In response, stores are planning to hire fewer seasonal workers, emphasizing value and rolling out holiday promotions earlier than usual. Some 60 percent of national retail chains surveyed by the Hay Group plan to run more sales in December this year.

"It's going to be a very aggressive Christmas," said Craig Rowley, national retail practice leader at the Hay Group. "You're going to see stores promoting the holidays earlier, and the markdowns come quicker and sooner."

Wal-Mart, the nation's largest retailer, led the charge by announcing that it will open its Christmas shops a week earlier and is cutting prices on 10 popular toys to $10 each. Companies such as Target say they plan to focus on gifts under $25.

The holiday season is always make-or-break for retailers, who can make as much as 40 percent of the year's sales in November and December. Grim predictions for this year's holiday season began trickling out last month - and none of those had a chance to take into account the accelerating stock market rout of the past two weeks.

Market research firm TNS Retail Forward predicts sales to rise a mere 1.5 percent in the fourth quarter, the smallest gain in 17 years. The National Retail Federation expects sales to rise 2.2 percent, the slowest growth since 2002 and well below the 10-year average of 4.4 percent.

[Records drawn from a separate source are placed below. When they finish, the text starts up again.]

-- ==== Sys2Proof/Machine/Operands.lean ====
section
/-! DEFINITION. The operands of a command (spec/30_encoding.md R90): the data operand IN[0..IN_LEN) and the
alphabet that ASEL selects (spec/40_alphabet.md R105, R111). -/

namespace Sys2Proof.Machine

/-- The data operand of every command (R27, R90): the sequence IN[0], …, IN[IN_LEN-1]. -/
def input (s : State) : List Byte := (List.range s.inLen.toNat).map (inUnit s)

/-- The alphabet in a slot, or `ConfigurationError` if the slot is empty (R105, R111). -/
def slotAlphabet {n : Nat} (slot : Slot n) : Except ErrKind (List Byte) :=
  if slot.valid then .ok slot.tab.toList else .error .config

/-- `alpha32(asel)` (R105). -/
def alpha32 (asel : ASel) (s : State) : Except ErrKind (List Byte) :=
  match asel with
  | .std => .ok B32STD
  | .hex => .ok B32HEX
  | .cus => slotAlphabet s.slot32

/-- `alpha58(asel)` (R105). `HEX` names no Base-58 alphabet: a Base-58 word with ASEL = 1 is ILLEGAL (R83, R91), and
so is the term that stands for it, which no word decodes to (log entry 13). -/
def alpha58 (asel : ASel) (s : State) : Except ErrKind (List Byte) :=
  match asel with
  | .std => .ok B58STD
  | .hex => .error .illegal
  | .cus => slotAlphabet s.slot58

end Sys2Proof.Machine
end

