-- ==== Sys2Proof/Machine/Step.lean ====
section
/-! DEFINITION. One step of the machine: the engine's when a command in flight is due, else the host's
(spec/00_scope.md R7, spec/10_state.md R26, R27, spec/20_memory.md R61). -/

namespace Sys2Proof.Machine

/-- One step. While IDLE the host's next line is served. While BUSY the engine takes its step when the delay drawn
at the CMD write has run out, and until then each step serves one line of the host (R59, R61, R244; log
entry 7). -/
def step (s : State) : Host.Outcome State Fault Refusal :=
  match s.phase with
  | .idle => .next (serve s)
  | .busy => if s.delay = 0 then engineStep s else .next (serve (passTime s))

/-- The state in which the low `nbits` bits of `w` are the command in flight and the engine's step is the very next
one: what an accepted `WR CMD` leaves, with the delay run out. The command word is the whole program of this
machine, and the host supplies it (R26; log entry 9). -/
def State.withFetchWord (s : State) (nbits w : Nat) : State :=
  { s with cmd := tableWord nbits w, phase := .busy, delay := 0 }

end Sys2Proof.Machine
end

The Nielsen Co. released a survey Thursday showing that more than one-third of U.S. consumers across all income levels expect to spend less than in previous years, while 50 percent expect to spend the same.

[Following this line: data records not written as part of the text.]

-- ==== Sys2Proof/Machine/Run.lean ====
section
/-! DEFINITION. Runs of many steps, and the end of a run of a host program (spec/70_reset_and_hazards.md R246): the
moment its last line has executed. -/

namespace Sys2Proof.Machine

/-- `k` steps of the machine, stopping at the first fault or refusal. -/
def stepN : Nat → State → Host.Outcome State Fault Refusal
  | 0, s => .next s
  | k + 1, s =>
    match step s with
    | .next t => stepN k t
    | .fault f => .fault f
    | .refused r => .refused r

/-- Every line of the host program has executed: no line is left. A `WAIT` stays at the head until it reads BUSY = 0,
and an `RDOUT` leaves its reads there, so a line leaves the queue when it has executed whole (R94; log entry 19). -/
def State.runEnded (s : State) : Bool := s.port.isEmpty

/-- The first state of the run from `s` in which no line is left, if at most `fuel` steps reach it: the machine at the
moment the last line has executed (R246). The steps that may follow, the engine step of a command still in flight
among them, are no part of the run. -/
def runToEnd : (fuel : Nat) → State → Option State
  | 0, s => if s.runEnded then some s else none
  | fuel + 1, s =>
    if s.runEnded then some s
    else
      match step s with
      | .next t => runToEnd fuel t
      | .fault _ => none
      | .refused _ => none

/-- The run of the host program in `s` ends, and `t` is the state at the moment its last line has executed (R246). -/
def State.RunEndsAt (s t : State) : Prop := ∃ fuel, runToEnd fuel s = some t

/-- The run of the host program in `s` ends cleanly: at the moment its last line has executed, PHASE = IDLE (R246). -/
def State.EndsCleanly (s : State) : Prop := ∃ t, s.RunEndsAt t ∧ t.phase = .idle

end Sys2Proof.Machine
end

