-- ==== Sys2Proof/Laws/Decode.lean ====
section
/-! SUPPORT. Small laws of the command word: what the fields of a built word are, and the word of a table row. -/

namespace Sys2Proof

/-- The word whose bits are those of `w` is `w`. -/
@[simp] theorem tableWord_toNat (w : Word) : tableWord 32 w.toNat = w := by
  apply BitVec.eq_of_toNat_eq
  simp only [tableWord, BitVec.toNat_ofNat, Nat.mod_mod]
  exact Nat.mod_eq_of_lt w.isLt

@[simp] theorem ASel.ofField_field (a : ASel) : ASel.ofField a.field = some a := by cases a <;> rfl

/-- A name that stands for an ASEL value is that value's name (R83). -/
theorem ASel.field_of_ofField {x : BitVec 2} {a : ASel} (h : ASel.ofField x = some a) : a.field = x := by
  unfold ASel.ofField at h
  split_ifs at h <;> cases h <;> subst_vars <;> rfl

/-- A word that decodes has zeros in RSVH and RSV0, and its OP, ASEL and PAD decide the command (R91). -/
theorem decode_eq_ok {w : Word} {i : Instr} (h : decode w = .ok i) :
    fieldRsvh w = 0 ∧ fieldRsv0 w = false ∧ decodeOp (fieldOp w).toNat (fieldAsel w) (fieldPad w) = .ok i := by
  unfold decode at h
  split_ifs at h with h1 h2
  exact ⟨not_not.1 h1, by simpa using h2, h⟩

end Sys2Proof
end

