/-- Settles O35: a foreign symbol, a short decoding, a failed comparison, and the payload, in R173's order. -/
theorem b58cdecVerifiesTheChecksum : Obligations.B58cdecVerifiesTheChecksum := by
  refine ⟨fun a ha => encode_mem_legalTable (base58_of_ne_hex ha),
    fun a s => ⟨?_, fun A hA => ⟨fun hforeign => ?_, fun hall => ?_⟩⟩⟩
  · rintro rfl hempty
    exact ⟨(exec_base58_of_error (a := .cus) (slotAlphabet_of_empty hempty)).2.2.2, rfl⟩
  · exact ⟨exec_b58cdec_of_error hA (b58cdec_of_error (b58dec_of_foreign hforeign)), rfl, statusErrf_raise .format s⟩
  · obtain ⟨g, hg⟩ := exists_lookupAll_idx hall
    have hdec := b58dec_of_lookup hg
    refine ⟨_, isBase58Decoding_of_lookup hg,
      fun hshort => exec_b58cdec_of_error hA (b58cdec_of_short hdec hshort), fun p c hd hc => ?_⟩
    rw [hd] at hdec
    have hcdec := b58cdec_of_append (H := Config.H) hdec hc
    refine ⟨fun hne => ⟨exec_b58cdec_of_error hA ?_, rfl, statusErrf_raise .checksum s⟩,
      fun heq => ⟨exec_b58cdec_of_ok hA ?_, statusErrf_withOutput p s⟩⟩
    · exact hcdec.trans (if_neg hne)
    · exact hcdec.trans (if_pos heq)

end Sys2Proof.Machine
end

section
/-! SUPPORT. Errors (spec/60_exceptions.md R201 to R207): which kinds each command reports, and that a failed command is
an error entry and nothing else. -/

namespace Sys2Proof.Machine

/-! ### Illegal words (R204) -/

/-- A word that R86's table does not list is rejected. -/
theorem exists_decode_error {w : Word} (h : w ∉ legalTable.map Prod.fst) : ∃ r, decode w = .error r := by
  cases hd : decode w with
  | error r => exact ⟨r, rfl⟩
  | ok i =>
    have hmem : (w, i) ∈ legalTable := mem_legalTable_iff.2 (decode_eq_ok_iff.1 hd)
    exact absurd (List.mem_map_of_mem hmem) h

/-- Settles O6: the word is rejected, so the engine step is the error entry with ILLEGAL. -/
theorem illegalWordEndsWithErrFour : Obligations.IllegalWordEndsWithErrFour := by
  intro s hs
  obtain ⟨r, hr⟩ := exists_decode_error hs
  rw [engineStep_error hr]
  rfl

/-! ### Failed commands (R206, R207) -/

/-- Of the four ends of a command only error entry leaves ERR set. -/
theorem exec_failed {i : Instr} {s t : State} (h : exec i s = .next t) (herr : t.err ≠ 0) : ∃ e, t = s.raise e := by
  rcases exec_ends h with ⟨out, -, rfl⟩ | he | ⟨tab, -, -, rfl⟩ | ⟨tab, -, -, rfl⟩
  · exact absurd (State.withOutput_err out s) herr
  · exact he
  · exact absurd (State.withSlot32_err tab s) herr
  · exact absurd (State.withSlot58_err tab s) herr

theorem engineStep_failed {s t : State} (h : engineStep s = .next t) (herr : t.err ≠ 0) : ∃ e, t = s.raise e := by
  rcases engineStep_cases h with ⟨i, -, hi⟩ | hill
  · exact exec_failed hi herr
  · exact ⟨.illegal, hill⟩

/-- Settles O8: a failed engine step is an error entry, which writes PHASE, ERR, OUT_LEN and OUT only. -/
theorem failedCommandHasNoOtherEffect : Obligations.FailedCommandHasNoOtherEffect := by
  intro s t h herr
  obtain ⟨e, rfl⟩ := engineStep_failed h herr
  exact ⟨rfl, statusErrf_raise e s⟩

/-! ### The kinds each conversion reports (R202) -/

section
variable {cap : Nat} {A b s : List Byte} {e : ErrKind}

theorem b16enc_error (h : b16enc cap b = .error e) : e = .capacity := by
  unfold b16enc at h
  split at h <;> cases h
  rfl

theorem b16dec_error (h : b16dec s = .error e) : e = .format := by
  unfold b16dec at h
  split at h
  · cases h; rfl
  · split at h <;> cases h
    rfl

theorem b32enc_error {pad : Bool} (h : b32enc cap A pad b = .error e) : e = .capacity := by
  unfold b32enc at h
  split at h <;> cases h
  rfl

theorem b32dec_error (h : b32dec A s = .error e) : e = .format := by
  unfold b32dec at h
  split at h <;> cases h
  rfl

theorem b58enc_error (h : b58enc cap A b = .error e) : e = .capacity := by
  unfold b58enc at h
  split at h <;> cases h
  rfl

theorem b58dec_error (h : b58dec A s = .error e) : e = .format := by
  unfold b58dec at h
  split at h <;> cases h
  rfl

/-- B58CDEC reports FORMAT for the conversion and for a short payload, CHECKSUM for the comparison (R173). -/
theorem b58cdec_error {H : List Byte → List Byte} (h : b58cdec H A s = .error e) : e = .format ∨ e = .checksum := by
  unfold b58cdec at h
  split at h
  next hdec => cases h; exact .inl (b58dec_error hdec)
  · split at h
    · cases h; exact .inl rfl
    · split at h <;> cases h
      exact .inr rfl

end

/-! ### The kind an alphabet selection reports (R111, R113) -/

theorem slotAlphabet_error {n : Nat} {slot : Slot n} {e : ErrKind} (h : slotAlphabet slot = .error e) :
    e = .config := by
  unfold slotAlphabet at h
  split at h <;> cases h
  rfl

theorem alpha32_error {a : ASel} {s : State} {e : ErrKind} (h : alpha32 a s = .error e) : a = .cus ∧ e = .config := by
  cases a with
  | std => cases h
  | hex => cases h
  | cus => exact ⟨rfl, slotAlphabet_error h⟩

/-- `HEX`, which names no Base-58 alphabet, is no legal form (R83). -/
theorem alpha58_error {a : ASel} {s : State} {e : ErrKind} (ha : a.base58 = true) (h : alpha58 a s = .error e) :
    a = .cus ∧ e = .config := by
  cases a with
  | std => cases h
  | hex => cases ha
  | cus => exact ⟨rfl, slotAlphabet_error h⟩

/-! ### The kinds each command reports (R202) -/

/-- A computation that goes on after a selection fails in one of its parts. -/
theorem bind_eq_error {α β : Type} {x : Except ErrKind α} {f : α → Except ErrKind β} {e : ErrKind}
    (h : x.bind f = .error e) : x = .error e ∨ ∃ a, f a = .error e := by
  cases x with
  | error e' => cases h; exact .inl rfl
  | ok a => exact .inr ⟨a, h⟩

/-- The rows of R202 for commands with an alphabet: the kinds `codes` of the conversion, and CONFIG with ASEL = 2
only. -/
theorem code_mem_of_bind_eq_error {a : ASel} {x : Except ErrKind (List Byte)}
    {f : List Byte → Except ErrKind (List Byte)} {e : ErrKind} {codes : List Nat} (h : x.bind f = .error e)
    (hsel : x = .error e → a = .cus ∧ e = .config) (hconv : ∀ A, f A = .error e → e.code.toNat ∈ codes) :
    e.code.toNat ∈ if a = .cus then 0 :: 3 :: codes else 0 :: codes := by
  rcases bind_eq_error h with hx | ⟨A, hf⟩
  · obtain ⟨rfl, rfl⟩ := hsel hx
    simp [ErrKind.code]
  · have hmem := hconv A hf
    split <;> simp [hmem]

theorem zero_mem_possibleErr (i : Instr) : 0 ∈ possibleErr i := by
  cases i with
  | b16enc | b16dec | aload32 | aload58 => simp [possibleErr]
  | _ => simp only [possibleErr]; split_ifs <;> simp

/-- The error of a codec command is of a kind that R202 marks for it. -/
theorem codecResult_error_mem {i : Instr} {s : State} {e : ErrKind} (hwf : i.wf = true)
    (h : codecResult i s = some (.error e)) : e.code.toNat ∈ possibleErr i := by
  have hcapacity : e = .capacity → e.code.toNat ∈ [5] := by rintro rfl; decide
  have hformat : e = .format → e.code.toNat ∈ [1] := by rintro rfl; decide
  have hchecksum : e = .format ∨ e = .checksum → e.code.toNat ∈ [1, 2] := by rintro (rfl | rfl) <;> decide
  cases i <;> simp only [codecResult, Option.some.injEq, reduceCtorEq] at h
  case b16enc => exact List.mem_cons_of_mem 0 (hcapacity (b16enc_error h))
  case b16dec => exact List.mem_cons_of_mem 0 (hformat (b16dec_error h))
  case b32enc a pad => exact code_mem_of_bind_eq_error h alpha32_error fun _ hf => hcapacity (b32enc_error hf)
  case b32dec a => exact code_mem_of_bind_eq_error h alpha32_error fun _ hf => hformat (b32dec_error hf)
  case b58enc a => exact code_mem_of_bind_eq_error h (alpha58_error hwf) fun _ hf => hcapacity (b58enc_error hf)
  case b58dec a => exact code_mem_of_bind_eq_error h (alpha58_error hwf) fun _ hf => hformat (b58dec_error hf)
  case b58cenc a => exact code_mem_of_bind_eq_error h (alpha58_error hwf) fun _ hf => hcapacity (b58enc_error hf)
  case b58cdec a => exact code_mem_of_bind_eq_error h (alpha58_error hwf) fun _ hf => hchecksum (b58cdec_error hf)

/-- Settles O10: ERR is 0 after a success, the kind of the codec's result after its failure, and CONFIG after a failed
ALOAD. -/
theorem onlyListedErrorsAreReported : Obligations.OnlyListedErrorsAreReported := by
  intro i s t hwf h
  rcases exec_cases i s with ⟨r, hr, he⟩ | ⟨rfl, he⟩ | ⟨rfl, he⟩ <;> rw [he] at h <;> cases h
  · cases r with
    | ok out => exact zero_mem_possibleErr i
    | error e => exact codecResult_error_mem hwf hr
  · cases hr : aload32 (input s) with
    | ok tab => exact zero_mem_possibleErr .aload32
    | error e => obtain rfl := aload32_error hr; exact (by decide : 3 ∈ possibleErr .aload32)
  · cases hr : aload58 (input s) with
    | ok tab => exact zero_mem_possibleErr .aload58
    | error e => obtain rfl := aload58_error hr; exact (by decide : 3 ∈ possibleErr .aload58)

Retailers such as Best Buy plan to highlight products such as video games and home entertainment products, anticipating that newly austere customers will be cutting back on restaurant meals and going out.

"Anything that allows people to spend time at home with their families is going to be big," said Jerome McKay, manager of the Best Buy in Aurora.

Nationwide, fourth-quarter hiring expectations in wholesale and retail businesses are at a 17-year low, according to a Manpower survey.

McKay couldn't discuss Best Buy's specific holiday staffing plans, but said the electronics retailer plans to staff up in order to keep customer flow smooth and to stay open the marathon hours that have become a hallmark of big-box retailers.

Ross Manning, senior vice president and general merchandise manager at discount home retailer Tuesday Morning, acknowledged that this holiday season is going to be "challenging," but he isn't pessimistic. The retailer has seen an uptick in new customers since August while older customers continue to come in even if "their buying habits might've changed slightly," he said.

The company also hopes to capitalize on the anticipated "nesting" trend as well, hoping customers will snap up crystal punch bowls and handcrafted nutcrackers to make their homes look more festive to compensate for not traveling.

"Our customer may not be going to Vail this Christmas or taking the kids to Hawaii, but the house will be decorative," Manning said.